**Data items:**

- - - - - - -

-- ==== Sys2Proof/Laws/Instr.lean ====
section
/-! SUPPORT. What an OIS instruction does, once for all of them: a processor that runs it has the operation's effect and goes on,
or takes the exception that the operation, its mode or its fields raise (04 R97, R101, R127, R128). -/
namespace Sys2Proof.Machine
namespace State

theorem settleStep_eq (s : State) (p : Proc) (h : (s.cpu p).stepping = false) : s.settleStep p = s := by
  unfold settleStep; simp [h]

theorem executes_of_runs {s : State} {p : Proc} {modes : List Nat} (h : s.runs p modes) : s.executes p = true := by
  unfold executes; simp [h.1.1]

/-- A word whose fetch is good is not one that has to be asked of another device. -/
theorem fetchAsks_of_fetch {s : State} {p : Proc} (h : s.fetch p = (s, none)) : s.fetchAsks p = false := by
  cases p with
  | safety => rfl
  | ac k =>
    cases hn : s.fetchAsks (.ac k) with
    | false => rfl
    | true =>
    simp only [fetchAsks, Bool.and_eq_true, decide_eq_true_eq, Option.isNone_iff_eq_none] at hn
    obtain ⟨⟨hr, hd⟩, hi⟩ := hn
    have e : (s.fetch (.ac k)).2 = some { code := 1, eval := 0 } := by
      simp only [fetch, coreWord, hr, hd, hi]
      rfl
    rw [h] at e
    exact absurd e (by simp)

theorem wakes_running {s : State} {p : Proc} (h : (s.cpu p).run = .running) : s.wakes p = s := by
  unfold wakes; cases p <;> simp [h]

/-- A processor whose mode the instruction admits has no mode fault. -/
theorem modeFault_of_runs {s : State} {p : Proc} {modes : List Nat} (w : Word) (h : s.runs p modes) : s.modeFault p modes w = none := by
  unfold modeFault; simp only [h.2, if_true]

/-- An instruction that runs ends as its operation says. -/
theorem instr_runs {s : State} {p : Proc} {modes : List Nat} (w : Word) (cost : Nat) (op : State → Done) (h : s.runs p modes) :
    s.instr p w true modes cost op = (s.finish p (s.cpu p).pc cost (op s)).settleStep p := by
  obtain ⟨⟨hr, -, hp, hd, hf⟩, -⟩ := id h
  have hb : s.passBreak p = s := by unfold passBreak; rw [hp]
  unfold instr
  simp only [executes_of_runs h, wakes_running hr, hr, hd, fetchAsks_of_fetch hf, hb, hf, modeFault_of_runs w h]
  rfl

theorem instr_seq {s t : State} {p : Proc} {modes : List Nat} (w : Word) (cost : Nat) (op : State → Done) (h : s.runs p modes)
    (ho : op s = .seq t) (ht : (t.cpu p).stepping = false) :
    s.instr p w true modes cost op = (t.flowOn p (s.cpu p).pc).ran p cost := by
  rw [instr_runs w cost op h, ho]
  apply settleStep_eq
  simp [finish, flowOn, ht]

theorem instr_jump {s t : State} {p : Proc} {modes : List Nat} (w a : Word) (cost : Nat) (op : State → Done) (h : s.runs p modes)
    (ho : op s = .jump t a) (ht : (t.cpu p).stepping = false) :
    s.instr p w true modes cost op = (t.flowTo p a).ran p cost := by
  rw [instr_runs w cost op h, ho]
  apply settleStep_eq
  simp [finish, flowTo, ht]

theorem instr_stay {s t : State} {p : Proc} {modes : List Nat} (w : Word) (cost : Nat) (op : State → Done) (h : s.runs p modes)
    (ho : op s = .stay t) (ht : (t.cpu p).stepping = false) :
    s.instr p w true modes cost op = t.ran p cost := by
  rw [instr_runs w cost op h, ho]
  apply settleStep_eq
  simp [finish, ht]

/-- A processor that executes nothing ignores the instruction. -/
theorem instr_held (s : State) (p : Proc) (w : Word) (legal : Bool) (modes : List Nat) (cost : Nat) (op : State → Done)
    (h : s.executes p = false) : s.instr p w legal modes cost op = s := by
  unfold instr; simp [h]

/-- Exception entry keeps the stacks and the general registers (04 R127). -/
theorem enterExc_stacks (s : State) (p : Proc) (e : Exc) (imp : Bool) (epc : Word) :
    ((s.enterExc p e imp epc).cpu p).rets = (s.cpu p).rets ∧ ((s.enterExc p e imp epc).cpu p).loops = (s.cpu p).loops
      ∧ ((s.enterExc p e imp epc).cpu p).g = (s.cpu p).g := by
  unfold enterExc; cases p <;> simp

/-- Exception entry saves pc and st and writes the cause and the value (04 R127). -/
theorem enterExc_saves (s : State) (p : Proc) (e : Exc) (imp : Bool) (epc : Word) :
    ((s.enterExc p e imp epc).cpu p).epc = epc ∧ ((s.enterExc p e imp epc).cpu p).est = (s.cpu p).stWord
      ∧ ((s.enterExc p e imp epc).cpu p).eval = e.eval := by
  unfold enterExc; cases p <;> simp

/-- An exception outside a handler is entered; within one it stops the processor (04 R127, R129). -/
theorem raiseExc_first (s : State) (p : Proc) (e : Exc) (h : (s.cpu p).st.exc = false) :
    s.raiseExc p e = s.enterExc p e false (if e.code = 8 then (s.cpu p).pc + 4 else (s.cpu p).pc) := by
  unfold raiseExc; simp [h]

theorem raiseExc_double (s : State) (p : Proc) (e : Exc) (h : (s.cpu p).st.exc = true) :
    ((s.raiseExc p e).cpu p).run = .stopped := by
  unfold raiseExc
  simp only [h, if_true]
  cases p with
  | safety => simp
  | ac k =>
    have : ∀ (t : State) (n : Nat) (d : BitVec 16), (t.drive n d).cpu (.ac k) = t.cpu (.ac k) := by
      intro t n d
      unfold drive; dsimp only; repeat' split
      all_goals (unfold State.cpu; split <;> rfl)
    rw [this]
    have e2 : ∀ (t : State) (w : Worker), (t.endGrant w).cpu (.ac k) = t.cpu (.ac k) := by
      intro t w; unfold State.cpu; split <;> rfl
    rw [e2]; simp

end State
end Sys2Proof.Machine
end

- - - - - - -

**TASK DIRECTIONS:** All that is wanted is a faithful reproduction of the line above with "Option.isNone_iff_eq_none] at hn", the line with "mode fault. -/", and every line in between.

**EXERCISE OUTPUT:**
    simp only [fetchAsks, Bool.and_eq_true, decide_eq_true_eq, Option.isNone_iff_eq_none] at hn
    obtain ⟨⟨hr, hd⟩, hi⟩ := hn
    have e : (s.fetch (.ac k)).2 = some { code := 1, eval := 0 } := by
      simp only [fetch, coreWord, hr, hd, hi]
      rfl
    rw [h] at e
    exact absurd e (by simp)

theorem wakes_running {s : State} {p : Proc} (h : (s.cpu p).run = .running) : s.wakes p = s := by
  unfold wakes; cases p <;> simp [h]

/-- A processor whose mode the instruction admits has no mode fault. -/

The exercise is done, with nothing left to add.